(Stored data)
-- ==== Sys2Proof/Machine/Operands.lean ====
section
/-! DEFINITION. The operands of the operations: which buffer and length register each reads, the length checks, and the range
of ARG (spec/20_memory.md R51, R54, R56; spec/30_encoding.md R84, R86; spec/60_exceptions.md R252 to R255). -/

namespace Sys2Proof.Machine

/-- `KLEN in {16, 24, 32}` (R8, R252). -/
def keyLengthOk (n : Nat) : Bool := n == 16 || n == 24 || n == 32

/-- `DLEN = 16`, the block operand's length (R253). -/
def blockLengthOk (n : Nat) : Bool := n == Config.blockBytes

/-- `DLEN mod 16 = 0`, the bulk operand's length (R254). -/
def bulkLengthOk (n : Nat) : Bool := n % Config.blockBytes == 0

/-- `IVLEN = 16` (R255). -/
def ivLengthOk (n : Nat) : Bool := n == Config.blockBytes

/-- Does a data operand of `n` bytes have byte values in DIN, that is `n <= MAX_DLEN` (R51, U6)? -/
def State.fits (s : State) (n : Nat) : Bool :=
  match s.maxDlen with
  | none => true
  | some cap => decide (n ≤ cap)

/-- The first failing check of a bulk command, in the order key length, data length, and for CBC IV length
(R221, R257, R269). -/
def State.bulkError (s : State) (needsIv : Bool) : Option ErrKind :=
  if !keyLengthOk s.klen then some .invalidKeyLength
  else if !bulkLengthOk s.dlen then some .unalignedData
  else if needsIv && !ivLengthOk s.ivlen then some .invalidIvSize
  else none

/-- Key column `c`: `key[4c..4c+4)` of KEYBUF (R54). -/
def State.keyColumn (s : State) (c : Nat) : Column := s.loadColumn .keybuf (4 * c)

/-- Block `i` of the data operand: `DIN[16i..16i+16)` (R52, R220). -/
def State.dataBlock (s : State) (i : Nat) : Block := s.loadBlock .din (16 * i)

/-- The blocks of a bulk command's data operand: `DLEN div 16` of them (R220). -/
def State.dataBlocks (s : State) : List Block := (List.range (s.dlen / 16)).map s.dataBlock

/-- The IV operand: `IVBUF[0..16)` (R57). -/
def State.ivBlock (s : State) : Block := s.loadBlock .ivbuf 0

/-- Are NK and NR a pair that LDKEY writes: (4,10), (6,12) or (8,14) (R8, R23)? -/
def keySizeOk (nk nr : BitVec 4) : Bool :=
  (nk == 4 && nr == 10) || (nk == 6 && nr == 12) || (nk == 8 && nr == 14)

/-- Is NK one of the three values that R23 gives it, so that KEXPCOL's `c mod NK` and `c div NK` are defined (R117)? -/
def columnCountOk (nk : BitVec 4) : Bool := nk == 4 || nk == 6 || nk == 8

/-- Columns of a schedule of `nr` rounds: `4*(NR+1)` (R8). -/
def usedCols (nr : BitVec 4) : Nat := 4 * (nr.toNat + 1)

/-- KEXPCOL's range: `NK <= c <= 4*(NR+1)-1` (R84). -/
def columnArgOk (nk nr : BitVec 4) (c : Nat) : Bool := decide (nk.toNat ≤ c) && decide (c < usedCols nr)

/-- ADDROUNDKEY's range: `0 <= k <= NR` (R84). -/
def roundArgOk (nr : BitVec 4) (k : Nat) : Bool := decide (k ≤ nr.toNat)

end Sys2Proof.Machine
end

==

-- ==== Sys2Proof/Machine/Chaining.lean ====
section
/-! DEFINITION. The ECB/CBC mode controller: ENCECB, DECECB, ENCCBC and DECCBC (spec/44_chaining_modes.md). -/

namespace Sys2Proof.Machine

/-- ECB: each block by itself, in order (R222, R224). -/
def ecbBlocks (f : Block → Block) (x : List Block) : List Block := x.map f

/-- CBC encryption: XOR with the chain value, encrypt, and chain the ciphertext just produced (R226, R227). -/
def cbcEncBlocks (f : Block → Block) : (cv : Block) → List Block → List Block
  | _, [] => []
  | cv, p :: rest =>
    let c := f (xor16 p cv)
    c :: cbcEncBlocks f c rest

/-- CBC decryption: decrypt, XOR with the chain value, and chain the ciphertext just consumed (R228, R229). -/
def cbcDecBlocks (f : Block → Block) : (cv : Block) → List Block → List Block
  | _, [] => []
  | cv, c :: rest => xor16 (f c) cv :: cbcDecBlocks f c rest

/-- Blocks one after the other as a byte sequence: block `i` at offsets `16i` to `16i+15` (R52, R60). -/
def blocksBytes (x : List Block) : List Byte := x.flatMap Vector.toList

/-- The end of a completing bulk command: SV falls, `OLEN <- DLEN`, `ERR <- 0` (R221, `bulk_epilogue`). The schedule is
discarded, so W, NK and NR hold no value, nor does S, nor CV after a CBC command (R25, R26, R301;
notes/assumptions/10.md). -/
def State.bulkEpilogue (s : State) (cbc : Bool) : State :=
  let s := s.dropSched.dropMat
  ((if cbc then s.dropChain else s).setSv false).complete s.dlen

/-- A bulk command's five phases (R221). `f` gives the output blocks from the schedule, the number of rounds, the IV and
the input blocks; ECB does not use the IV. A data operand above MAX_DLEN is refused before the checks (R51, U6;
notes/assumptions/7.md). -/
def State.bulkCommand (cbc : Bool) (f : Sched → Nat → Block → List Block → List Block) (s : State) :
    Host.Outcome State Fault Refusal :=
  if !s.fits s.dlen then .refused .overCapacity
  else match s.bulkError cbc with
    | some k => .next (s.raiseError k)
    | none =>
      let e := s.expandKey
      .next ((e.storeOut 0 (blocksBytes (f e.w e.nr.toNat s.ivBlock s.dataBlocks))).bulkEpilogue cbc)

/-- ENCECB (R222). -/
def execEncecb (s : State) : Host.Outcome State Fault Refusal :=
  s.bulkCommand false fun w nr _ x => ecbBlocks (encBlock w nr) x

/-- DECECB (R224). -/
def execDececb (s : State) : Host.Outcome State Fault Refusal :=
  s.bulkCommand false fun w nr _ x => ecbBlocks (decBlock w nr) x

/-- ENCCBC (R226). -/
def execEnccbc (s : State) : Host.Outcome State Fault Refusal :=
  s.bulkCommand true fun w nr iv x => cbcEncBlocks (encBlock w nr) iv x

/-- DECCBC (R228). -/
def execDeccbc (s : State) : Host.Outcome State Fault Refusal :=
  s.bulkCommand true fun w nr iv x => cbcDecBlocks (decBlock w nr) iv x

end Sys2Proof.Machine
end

* **Work request**
Could you restate word for word the lines above, from the one that contains "def bulkLengthOk (n" through the one that contains "def State.ivBlock (s", and no others?

* **Problem solution**
def bulkLengthOk (n : Nat) : Bool := n % Config.blockBytes == 0

/-- `IVLEN = 16` (R255). -/
def ivLengthOk (n : Nat) : Bool := n == Config.blockBytes

/-- Does a data operand of `n` bytes have byte values in DIN, that is `n <= MAX_DLEN` (R51, U6)? -/
def State.fits (s : State) (n : Nat) : Bool :=
  match s.maxDlen with
  | none => true
  | some cap => decide (n ≤ cap)

/-- The first failing check of a bulk command, in the order key length, data length, and for CBC IV length
(R221, R257, R269). -/
def State.bulkError (s : State) (needsIv : Bool) : Option ErrKind :=
  if !keyLengthOk s.klen then some .invalidKeyLength
  else if !bulkLengthOk s.dlen then some .unalignedData
  else if needsIv && !ivLengthOk s.ivlen then some .invalidIvSize
  else none

/-- Key column `c`: `key[4c..4c+4)` of KEYBUF (R54). -/
def State.keyColumn (s : State) (c : Nat) : Column := s.loadColumn .keybuf (4 * c)

/-- Block `i` of the data operand: `DIN[16i..16i+16)` (R52, R220). -/
def State.dataBlock (s : State) (i : Nat) : Block := s.loadBlock .din (16 * i)

/-- The blocks of a bulk command's data operand: `DLEN div 16` of them (R220). -/
def State.dataBlocks (s : State) : List Block := (List.range (s.dlen / 16)).map s.dataBlock

/-- The IV operand: `IVBUF[0..16)` (R57). -/
def State.ivBlock (s : State) : Block := s.loadBlock .ivbuf 0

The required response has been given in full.